Теперь в глаза Карлсену неотрывно смотрели оба каджека. Это длилось с полминуты. Наконец сенгид качнул головой.
— Я так и думал. Вы и есть боркенаар. Получается, оставаться здесь вам нельзя. Вам надо идти до конца.
— До какого именно?
— Не знаю. Одно ясно: на эту планету вы попали не просто постигать. Вам здесь уготована какая-то иная роль.
— Может, я ее уже отыграл (вспомнилось о Ригмар, о женщинах Хешмара).
— Нет. Предстоит
При этих словах как-то странно перехватило дыхание — не то от радости, не то от тревоги. К-10, видимо, это почувствовал.
— Будьте по-прежнему бдительны. Опасность гибели еще не миновала.
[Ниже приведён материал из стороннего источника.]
-- ==== Sys2Proof/Machine/Windows.lean ====
section
/-! DEFINITION. Speculative windows and tail contexts (10 R205 to R219; 16 R356 to R359). -/

namespace Sys2Proof.Machine

/-! ### Windows -/

/-- The status word of a window (R205). -/
def Window.status (w : Window) : Nat :=
  w.st + w.why * 2 ^ 2 + w.step * 2 ^ 6 + w.lines * 2 ^ 10 + w.pages.length * 2 ^ 22 + w.scope * 2 ^ 29 + w.owner * 2 ^ 32

/-- Whether regions keep apart from one another. -/
def apart : List (Nat × Nat) → Bool
  | [] => true
  | r :: l => l.all (fun q => decide (r.1 + r.2 ≤ q.1 ∨ q.1 + q.2 ≤ r.1)) && apart l

/-- The window that a 32-byte descriptor opens for a context (R206); none where it breaks a limit. -/
def windowOf (k : Core) (x d : Nat) : Option Window :=
  let va := bitsOf d 63 0
  let mx := bitsOf d 71 64
  let ents := (List.range 4).map (fun i => bitsOf d (159 + 32 * i) (128 + 32 * i))
  let regs := (ents.map (fun e => (bitsOf e 11 0, bitsOf e 20 12))).filter (fun r => r.2 != 0)
  if va < 2 ^ 48 ∧ va % 65536 = 0 ∧ mx ≤ 64 ∧ (va = 0 ↔ mx = 0) ∧ bitsOf d 74 72 ≤ 4 ∧ bitsOf d 127 80 = 0
      ∧ (regs.map (·.2)).sum ≤ 256 ∧ apart regs
      ∧ regs.all (fun r => decide (128 * (r.1 + r.2) ≤ k.spadLimit)) then
    some { st := 1, owner := x, scope := bitsOf d 74 72, allocVa := va, allocMax := mx, regions := regs }
  else none

/-- SWOPEN (R206, R357): waits until every copy of the task has ended. The window keeps the streams as they are now (09 R196). -/
def execSwopen (n a : Nat) (s : State) : Out :=
  runScalar .control (wordOf (.swopen n a)) (withRegs [a] none (fun k => claim k (.sw n) n) (fun vs t => do
    let c := t.c
    let k := t.core c
    need ((k.window n).st == 0 && (t.cx c t.x).window.isNone) .windowState n
    let ea := vs.getD 0 0
    need (ea % 32 == 0) .controlValue ea
    need (decide (ea + 32 ≤ k.spadLimit)) .controlValue ea
    let (bs, t) ← t.spadGet c ea 32
    match windowOf k t.x (ofBytes bs) with
    | none => .error (.trap .controlValue ea)
    | some w => do
      await (k.chan.all (fun p => p.2.phase == .idle))
      .ok (t.updCore c (fun k =>
        { k with win := k.win.put {} n { w with sopen := k.st }, cx := k.cx.upd {} t.x (fun q => { q with window := some n }) }), none, .seq))) s

/-- The state and owner checks of the other window instructions (R357). -/
def windowCheck (k : Core) (x n : Nat) : Ex Unit := do
  need ((k.window n).st != 0) .windowState n
  need ((k.window n).owner == x) .windowNotOwned n

/-- Whether words of window n, of one step or of any, are still to complete, in a ring or in a bank (R208, R211). -/
def Core.wordsLeft (k : Core) (n : Nat) (step : Option Nat) : Bool :=
  let mine (t : Option (Nat × Nat)) : Bool := match t with
    | some (m, i) => m == n && (match step with | some j => i == j | none => true)
    | none => false
  let ring (r : Ring) : Bool := r.tags.any (fun p => mine p.2) || r.bankA.any mine || r.bankB.any mine
  ring k.row || ring k.mat

/-- Versions of the streams that the current step wrote (R208, 09 R196). -/
def Core.closeStep (k : Core) (n : Nat) : Core :=
  k.updWin n (fun w => { w with svers := w.svers ++ w.swrote.map (fun x => (w.step, x, k.st.get {} x)), swrote := [] })

/-- SWSTEP (R208, R209). -/
def execSwstep (n : Nat) (s : State) : Out :=
  runScalar .control (wordOf (.swstep n)) (fun t => do
    let k := t.core t.c
    claim k (.sw n) n
    windowCheck k t.x n
    let w := k.window n
    need (w.step != 15 && decide (w.lines + w.swrote.length ≤ 2048)) .windowLimit n
    await (!k.wordsLeft n (some w.step))
    .ok (t.updCore t.c (fun k => (k.closeStep n).updWin n (fun v =>
      { v with step := v.step + 1, lines := v.lines + w.swrote.length })), .seq)) s

/-- The kept device stores, oldest first (R187, R211). -/
def Window.kept (w : Window) (j : Nat) : List (Nat × Byte) :=
  ((w.dlog.filter (fun e => decide (e.1 < j))).reverse).map (fun e => e.2)

/-- The 8-byte words of kept stores, each with its bytes by place in the word; the latest step's store of a byte is the one that counts. -/
def keptWords (l : List (Nat × Byte)) : List (Nat × List (Nat × Byte)) :=
  ((l.map (·.1 / 8)).dedup).map (fun w => (w, (l.filter (fun e => e.1 / 8 == w)).map (fun e => (e.1 % 8, e.2))))

/-- The kept stores become visible together at the window's scope, as one release of context x (R187): they are performed under one number, published, and known from then on as one commit. A sector that they write whole loses its poison (01 R13). -/
def State.releaseStores (s : State) (c x scope : Nat) (l : List (Nat × Byte)) : State :=
  let s := s.drainCx c x
  let n := (s.phys c).pubno + 1
  let know := (s.phys c).know.put 0 c n
  let s := (keptWords l).foldl (fun (s : State) q =>
    let s := s.performOwn c q.1
    let bs := q.2.foldl (fun (b : List Byte) e => b.set e.1 e.2) (s.homeBytes q.1)
    (s.perform q.1 0 bs { core := c + 1, agent := x, pubs := [(scope, n)], rel := some (scope, know), commit := s.tick + 1 }).see c q.1
      ((s.past q.1).length + 1)) s
  let whole (sec : Nat) : Bool := (List.range' (32 * sec) 32).all (fun a => l.any (·.1 == a))
  { s with mpoison := s.mpoison.filter (fun p => !whole p.1) }.updPhys c (fun p => { p with pubno := n, know := know })

/-- Steps 0 to j - 1 of window n are kept and the rest undone, in one step (R211). -/
def State.commitWindow (s : State) (c n j : Nat) : State :=
  let s := s.updCore c (·.closeStep n)
  let k := s.core c
  let w := k.window n
  let ctx := k.tk.ctx
  let s := s.undoWindow c n j
  let s := (w.pages.filter (fun p => decide (p.2.2 < j))).foldl (fun (s : State) p =>
    ((s.addLeaf ctx { va := w.allocVa + 65536 * p.1, size := 1, pte := pte64 p.2.1 false }).getD s).updVi k.tk.vi (fun e =>
      { e with slots := e.slots.upd {} k.tk.slot (fun im => { im with bound := im.bound ++ [(w.allocVa + 65536 * p.1, p.2.1)] }) })) s
  (s.releaseStores c w.owner w.scope (w.kept j)).updCore c (·.closeWindow n)

/-- SWCOMMIT (R211): a failed window keeps nothing and answers 0. -/
def execSwcommit (d n a : Nat) (s : State) : Out :=
  runScalar .control (wordOf (.swcommit d n a)) (withRegs [a] (some d) (fun k => claim k (.sw n) n) (fun vs t => do
    let c := t.c
    let k := t.core c
    windowCheck k t.x n
    let w := k.window n
    let j := vs.getD 0 0
    need (decide (j ≤ w.step + 1)) .controlValue j
    await (!k.wordsLeft n none)
    if j = 0 ∨ w.st = 2 then .ok (t.abortWindow c n, some 0, .seq)
    else .ok (t.commitWindow c n j, some j, .seq))) s

/-- SWABORT (R212). -/
def execSwabort (n : Nat) (s : State) : Out :=
  runScalar .control (wordOf (.swabort n)) (fun t => do
    let k := t.core t.c
    claim k (.sw n) n
    windowCheck k t.x n
    await (!k.wordsLeft n none)
    .ok (t.abortWindow t.c n, .seq)) s

/-- The lowest index whose address the context does not map and no open window holds (R210). -/
def State.freeIndex (s : State) (ctx : Nat) (w : Window) : Option Nat :=
  (List.range w.allocMax).find? (fun p =>
    let va := w.allocVa + 65536 * p
    decide (va + 65536 ≤ 2 ^ 48) && (s.meets ctx va 65536).isEmpty && !s.windowHolds ctx va 65536)

/-- SWALLOC (R210): answers 0 and changes nothing where no page is to be had. The tables that the page needs at a commit are built now (04 R63). -/
def execSwalloc (d n : Nat) (s : State) : Out :=
  runScalar .control (wordOf (.swalloc d n)) (withRegs [] (some d) (fun k => claim k (.sw n) n) (fun _ t => do
    let c := t.c
    let k := t.core c
    windowCheck k t.x n
    let w := k.window n
    let fr := tierFrames 0 (homeSlice k.tk.ctx)
    let none' : Ex (State × Option Nat × Flow) := .ok (t, some 0, .seq)
    if w.allocVa = 0 ∨ 64 ≤ w.pages.length ∨ t.pagesLeft k.tk = 0 then none'
    else
      match t.freeIndex k.tk.ctx w with
      | none => none'
      | some p =>
        match (State.tableFor k.tk.ctx (w.allocVa + 65536 * p) 0 3 (t.ctx k.tk.ctx).root t).bind (fun q => q.2.takeFrame fr.1 fr.2 k.tk.vi k.tk.ctx) with
        | none => none'
        | some (f, u) =>
          .ok ((u.chargePages k.tk 1).updCore c (fun k => k.updWin n (fun w => { w with pages := w.pages ++ [(p, f, w.step)] })),
            some (w.allocVa + 65536 * p), .seq))) s

/-- SWSTAT (R205). -/
def execSwstat (d n : Nat) (s : State) : Out :=
  runScalar .control (wordOf (.swstat d n)) (withRegs [] (some d) (fun k => claim k (.sw n) n) (fun _ t =>
    .ok (t, some ((t.core t.c).window n).status, .seq))) s

/-! ### Tails -/

/-- The lowest free tail slot within the SPEC tail count (R216). -/
def Core.freeTail (k : Core) : Option Nat :=
  (List.range 2).find? (fun i => k.cl.has (.tail i) && !(k.cx.get {} (i + 1)).live)

/-- RELC (R216, R359): the tail continues after the word, the caller at bN without delay words. The caller's strong writes on their way come before what the tail does (19 R368). -/
def execRelc (cc d a bn : Nat) (s : State) : Out :=
  runScalar .control (wordOf (.relc cc d a bn)) (fun t => do
    let c := t.c
    let x := t.x
    let k := t.core c
    let q := t.cx c x
    need (decide (d < 24)) .queueDirection (d - 24)
    need (decide (a < 24)) .queueDirection (a - 24)
    need q.window.isNone .windowAtRelease (q.window.getD 0)
    let dest := q.br bn
    need (targetOk dest) .alignment dest
    let setS (q : Ctx) (v : Nat) : Ctx := if d = 0 then q else { q with s := q.s.put 0 d (w64 v) }
    match k.freeTail with
    | none => .ok (t.updCx c x (fun q => { setS q 2 with c := q.c.put false cc false }), .seq)
    | some i =>
      let old := k.cx.get {} (i + 1)
      let tail : Ctx :=
        { setS q i with
          live := true, serial := k.tails + 1, held := none, emptyFor := none, pc := w64 (q.pc.toNat + 4), c := q.c.put false cc true, fmark := readReg k q a
          rep := .none, pend := none, pfx := none, window := none, wait := .none, fadds := old.fadds
          stalled := false, emptyAt := none, logWait := false, slot := false, takes := [] }
      let t := t.updCore c (fun k => { k with tails := k.tails + 1, cx := k.cx.put {} (i + 1) tail })
      let t := t.orderAfter c (· == t.serialOf c x) (k.tails + 1)
      .ok (t.updCx c x (fun q => { setS q i with c := q.c.put false cc false }), .jump dest)) s

/-- TJOIN (R217): a join that waits keeps to the tail that was live when it first waited, whatever its slot holds by then. The tail's strong writes on their way come before what the context does next (R189). -/
def execTjoin (a : Nat) (s : State) : Out :=
  runScalar .control (wordOf (.tjoin a)) (withRegs [a] none (fun _ => .ok ()) (fun vs t => do
    let i := vs.getD 0 0
    need (decide (i ≤ 2)) .controlValue i
    let q := t.cx t.c (i + 1)
    let joined := match (t.cx t.c t.x).held with
      | some (.tail n) => n
      | _ => q.serial
    if i ≠ 2 ∧ q.live ∧ q.serial = joined then throw (.held (.tail joined))
    .ok (if i = 2 ∨ joined = 0 then t else t.orderAfter t.c (· == joined) (t.serialOf t.c t.x), none, .seq))) s

/-- The tails, by their numbers, that a frame popped below m joins: those that have ended with a frame mark below it, and those whose slot another tail has since taken, whose mark is gone (R218; log 7). -/
def Core.popped (k : Core) (m n : Nat) : Bool :=
  n != 0 && [1, 2].all (fun i => (k.cx.get {} i).serial != n || (!(k.cx.get {} i).live && decide ((k.cx.get {} i).fmark.toNat < m)))

/-- FPOP (R218): the strong writes on their way of the tails that it joins come before what the context does next (R189). -/
def execFpop (d a : Nat) (s : State) : Out :=
  runScalar .control (wordOf (.fpop d a)) (withRegs [a] (some d) (fun _ => .ok ()) (fun vs t => do
    let m := vs.getD 0 0
    let k := t.core t.c
    need (t.x == 0 || decide (m ≤ (t.cx t.c t.x).fmark.toNat)) .controlValue m
    await ([1, 2].all (fun i => !((k.cx.get {} i).live && decide ((k.cx.get {} i).fmark.toNat < m))))
    .ok (t.orderAfter t.c (k.popped m) (t.serialOf t.c t.x), some m, .seq))) s

end Sys2Proof.Machine
end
— Крайски думал, ночь еще не кончится, как меня не будет в живых, а я вот он, живой-здоровый, — возразил Карлсен, дивясь собственной самонадеянности.
— На Земле ночь еще не кончилась, — заметил К-10. — Время там движется медленнее, так что до рассвета еще далеко.
— И куда же мне теперь идти?
— Туда, где вас ожидают.
— Это где?
— В Гавунде.
Прозвучало зловеще, эхом отразившись под сводами.
— Как же я туда доберусь?
— Тем же способом, что и сюда.
— Но ведь я не знаю, как это у меня получилось. — Еще не закончив, Карлсен понял, что лишь пытается оттянуть неизбежное.
— Значит, надо научиться, — сказал сенгид.
— Рад бы. Но как?
— Я покажу. Но прежде один совет. Гребиры опасны и коварны. Не следует слишком им доверять. К счастью, они настолько заняты собой, что не умеют толком проникать в чужие умы.
— А что, если они захотят узнать про Серию? — вскинул голову Карлсен.
Ответил К-10:
— Чтобы скрыть от них мысли, постарайтесь секунду-другую не думать ни о чем. Упорствовать у них нет терпения. Люди в их понимании немногим отличаются от скота.
— Ну ладно, пора, — прервал сенгид. — Попытайтесь в точности вспомнить, как вы попали в Сорию.
— Прислонился к джериду, расслабился…
— Вы расслабились — кивнул К-2. — Расслабляясь, вы всякий раз погружаетесь в собственный ум. В том и секрет. Первое, что открывается при глубоком погружении, это что время нереально. Время — лишь очередное название процесса в физическом мире. Чувства внушают вам, что настоящее у вас реальнее, чем прошлое. Тем не менее в определенные моменты озарения вы знаете, что детство у вас так же реально, как и настоящий момент. На еще более глубоком уровне вы начинаете сознавать, что пространство столь же нереально. Ваш дом на Земле так же реален, как и Сория, просто чувства внушают вам, что Сория реальнее, чем Земля. Чем глубже вы погружаетесь в ум, тем четче сознаете, что это не так. Чувства вам лгут — не потому, что обманчивы сами по себе — просто энергия у вас чересчур слаба, а чувство реальности слишком сужено.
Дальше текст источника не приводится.